Johnston-Guerrero, Charmaine L. Wijeyesinghe, and Lisa Combs
Editors and
Contributors
Index
Marc P. Johnston-Guerrero
Marc P. Johnston-Guerrero is an Associate Professor in the Higher Education and Student Affairs program at The Ohio State University and is affiliated faculty with the Asian American Studies program. He completed a Ph.D. in Education (with an emphasis in Higher Education & Organizational Change) from the University of California, Los Angeles, where he did assessment work for UCLA’s Office of Residential Life and served as a Graduate Fellow in UCLA’s Institute for Society and Genetics. These experiences integrated his background in Human Biology (BS, Michigan State University) and Student Affairs Administration (MA, Michigan State University). He has worked in multicultural affairs units across several institutions, including the University of Arizona and New York University.

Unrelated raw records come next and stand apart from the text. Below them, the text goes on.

/-- The downlink commands (08 R230 to R246): what each does when its checks pass, and a step above the ceiling. CARRIER_OPEN
and TX_ENABLE wait where the TX LO is not locked; CARRIER_CLOSE and TX_DISABLE stay in progress while a carrier ramps down,
TX_ENABLE until the start boundary where a carrier of its mask is to start. It rests also on the model's own choices: log
entries 40 and 59. -/
def Obligations.TxCommands : Prop := ∀ (h : Hdr) (s : State),
  (∀ c hz k st x e u, c ≤ 15 → (carrier s c).phase = .closed → txEdge (started h s) ≠ 0 → k ≤ 2 → st ≤ 63 → e ≤ 1 →
    (x ≠ 0xFFFF → x ≤ 255 ∧ (session s x).phase ≠ .free ∧ (session s x).phase ≠ .removing ∧
      (openCarriers s).any (fun q => q.2.session == some x) = false) → (e = 1 → x ≠ 0xFFFF) →
    carrierFreqOk (started h s) c hz = true → st ≤ ceilingOf s.tx.steps → permitted s.rf.perm true hz = true →
    routesFit (onCarrier c (fun _ => freshCarrier hz k st x e) (started h s)) = true →
    admitWork [carrierAsk c k] (started h s) = (.ok, u) → Awake [Dom.rfa, Dom.txd, Dom.abc] s →
    Starts (.carrierOpen h c hz k st x e) h 0x40 s →
    (locked s 2 = true → exec (.carrierOpen h c hz k st x e) s = .next (completed h 0x40 []
      (parSet (P.txStep8 c) k (parSet (P.txStep c) st (parSet (P.txFreq c) hz (onCarrier c (fun _ => freshCarrier hz k st x e)
        (commitWork [⟨wkCarrier, c⟩] (acceptedBy h 0x40 u)))))))) ∧
    (locked s 2 = false → exec (.carrierOpen h c hz k st x e) s = .next
      { (if (synth s 2).phase = .off then relockWindow 2 u else u) with
        running := s.running ++ [{ runningOf (.carrierOpen h c hz k st x e) h 0x40 with wait := .lock 2 }] })) ∧
  (∀ c, c ≤ 15 → (carrier s c).phase ≠ .closed → Starts (.carrierClose h c) h 0x41 s → exec (.carrierClose h c) s = .next (
      let v := forgetStopped (2 ^ c) (rampDown (2 ^ c) 2 (started h s))
      { acceptedBy h 0x41 v with running := s.running ++ [{ runningOf (.carrierClose h c) h 0x41 with
          aux := toRamp (2 ^ c) (started h s), accepted := true, wait := if (carrier v c).phase = .stopping then .rampDown (2 ^ c) else .boundary }] })) ∧
  (∀ c st, c ≤ 15 → st ≤ 63 → (carrier s c).phase ≠ .closed → st ≤ ceilingOf s.tx.steps → Awake [Dom.txd] s →
    Starts (.carrierSetPower h c st) h 0x42 s → exec (.carrierSetPower h c st) s = .next
      (replied h 0x42 [] (onCarrier c (fun q => { q with stepNext := some st }) (started h s)))) ∧
  (∀ c st, c ≤ 15 → st ≤ 63 → (carrier s c).phase ≠ .closed → ceilingOf s.tx.steps < st → Awake [Dom.txd] s →
    Starts (.carrierSetPower h c st) h 0x42 s →
    exec (.carrierSetPower h c st) s = .next (turnedAway h 0x42 .planForbidden (started h s))) ∧
  (∀ c hz p p', c ≤ 15 → (carrier s c).phase ≠ .closed → (carrier s c).retune = none →
    carrierFreqOk (started h s) c hz = true → permitted s.rf.perm true hz = true →
    retunePeriod s (announced s (carrier s c).session) (parNow (started h s) (P.txHopLead c)) p = some p' →
    Awake [Dom.txd] s → Starts (.carrierRetune h c hz p) h 0x43 s →
    exec (.carrierRetune h c hz p) s = .next (completed h 0x43 (leBytes 8 p')
      (parSet (P.txRetunePeriodHi c) (p' / 2 ^ 32) (parSet (P.txRetunePeriodLo c) (p' % 2 ^ 32) (parSet (P.txRetuneTarget c) hz
        (onCarrier c (fun q => { q with retune := some ⟨hz, p', 0, announced s q.session, q.freq, 0⟩ })
          (acceptedBy h 0x43 (started h s)))))))) ∧
  (∀ m, m ≠ 0 → (∀ c ∈ maskBits 16 m, (carrier s c).phase ≠ .closed) → txEdge (started h s) ≠ 0 → s.supply.brown = false →
    s.rattle.txLoop = false → Awake [Dom.rfa, Dom.txd] s → Starts (.txEnable h m) h 0x44 s →
    (locked s 2 = true → toStart m s ≠ [] → exec (.txEnable h m) s = .next
      { acceptedBy h 0x44 (startSequence m (started h s)) with running := s.running ++
        [{ runningOf (.txEnable h m) h 0x44 with accepted := true, wait := .txStart }] }) ∧
    (locked s 2 = true → toStart m s = [] →
      exec (.txEnable h m) s = .next (completed h 0x44 [] (acceptedBy h 0x44 (started h s)))) ∧
    (locked s 2 = false → exec (.txEnable h m) s = .next
      { (if (synth s 2).phase = .off then relockWindow 2 (started h s) else started h s) with
        running := s.running ++ [{ runningOf (.txEnable h m) h 0x44 with wait := .lock 2 }] })) ∧
  (∀ m, m ≠ 0 → Starts (.txDisable h m) h 0x45 s →
    (let v := forgetStopped m (rampDown m 1 (started h s))
     (rampingOf m v = 0 → exec (.txDisable h m) s = .next (replied h 0x45 [] v)) ∧
     (rampingOf m v ≠ 0 → exec (.txDisable h m) s = .next { v with running := s.running ++
       [{ runningOf (.txDisable h m) h 0x45 with aux := toRamp m (started h s), wait := .rampDown (rampingOf m v) }] })))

Marc’s research interests focus on diversity and social justice issues in higher education and student affairs, with specific attention to college students making meaning of race and racism and multiracial/mixed race issues. He serves the field of higher education through his involvement in the American College Personnel Association (ACPA) Governing Board as Member-at-Large, Faculty, and as an Associate Editor of the Journal of Higher Education.
Charmaine L. Wijeyesinghe
Charmaine L. Wijeyesinghe, EdD, is a consultant with over 35 years of experience lecturing and writing on social justice, racial and social identity, intersectionality, and conflict resolution. She held several positons in student affairs including Staff Associate to the Vice Chancellor of Student Affairs and Assistant Ombudsperson at the University of Massachusetts/Amherst, and Dean of Student at Mount Holyoke College. As National Program Consultant for the National Conference for Christians and Jews, Charmaine developed and facilitated staff, client, and board programs for 62 regional offices around the country. In addition to authoring book chapters and articles, she served as volume co-editor (with Bailey Jackson) for two editions of New Perspectives on Racial Identity Development (NYU Press), and volume editor for Enacting Intersectionality in Students Affairs: New Directions for Student Services (Jossey-Bass) and The Complexities of Race (forthcoming from NYU Press). Charmaine is on the Editorial Board of the Journal Committed to Social Change on Race and Ethnicity, and was the inaugural recipient of the NCORE Social Justice Award for Scholarship in 2017. Charmaine’s doctoral research yielded one of the first models of Multiracial identity. This tool was adopted by the Anti-Defamation League (ADL) for its anti-bias curriculum.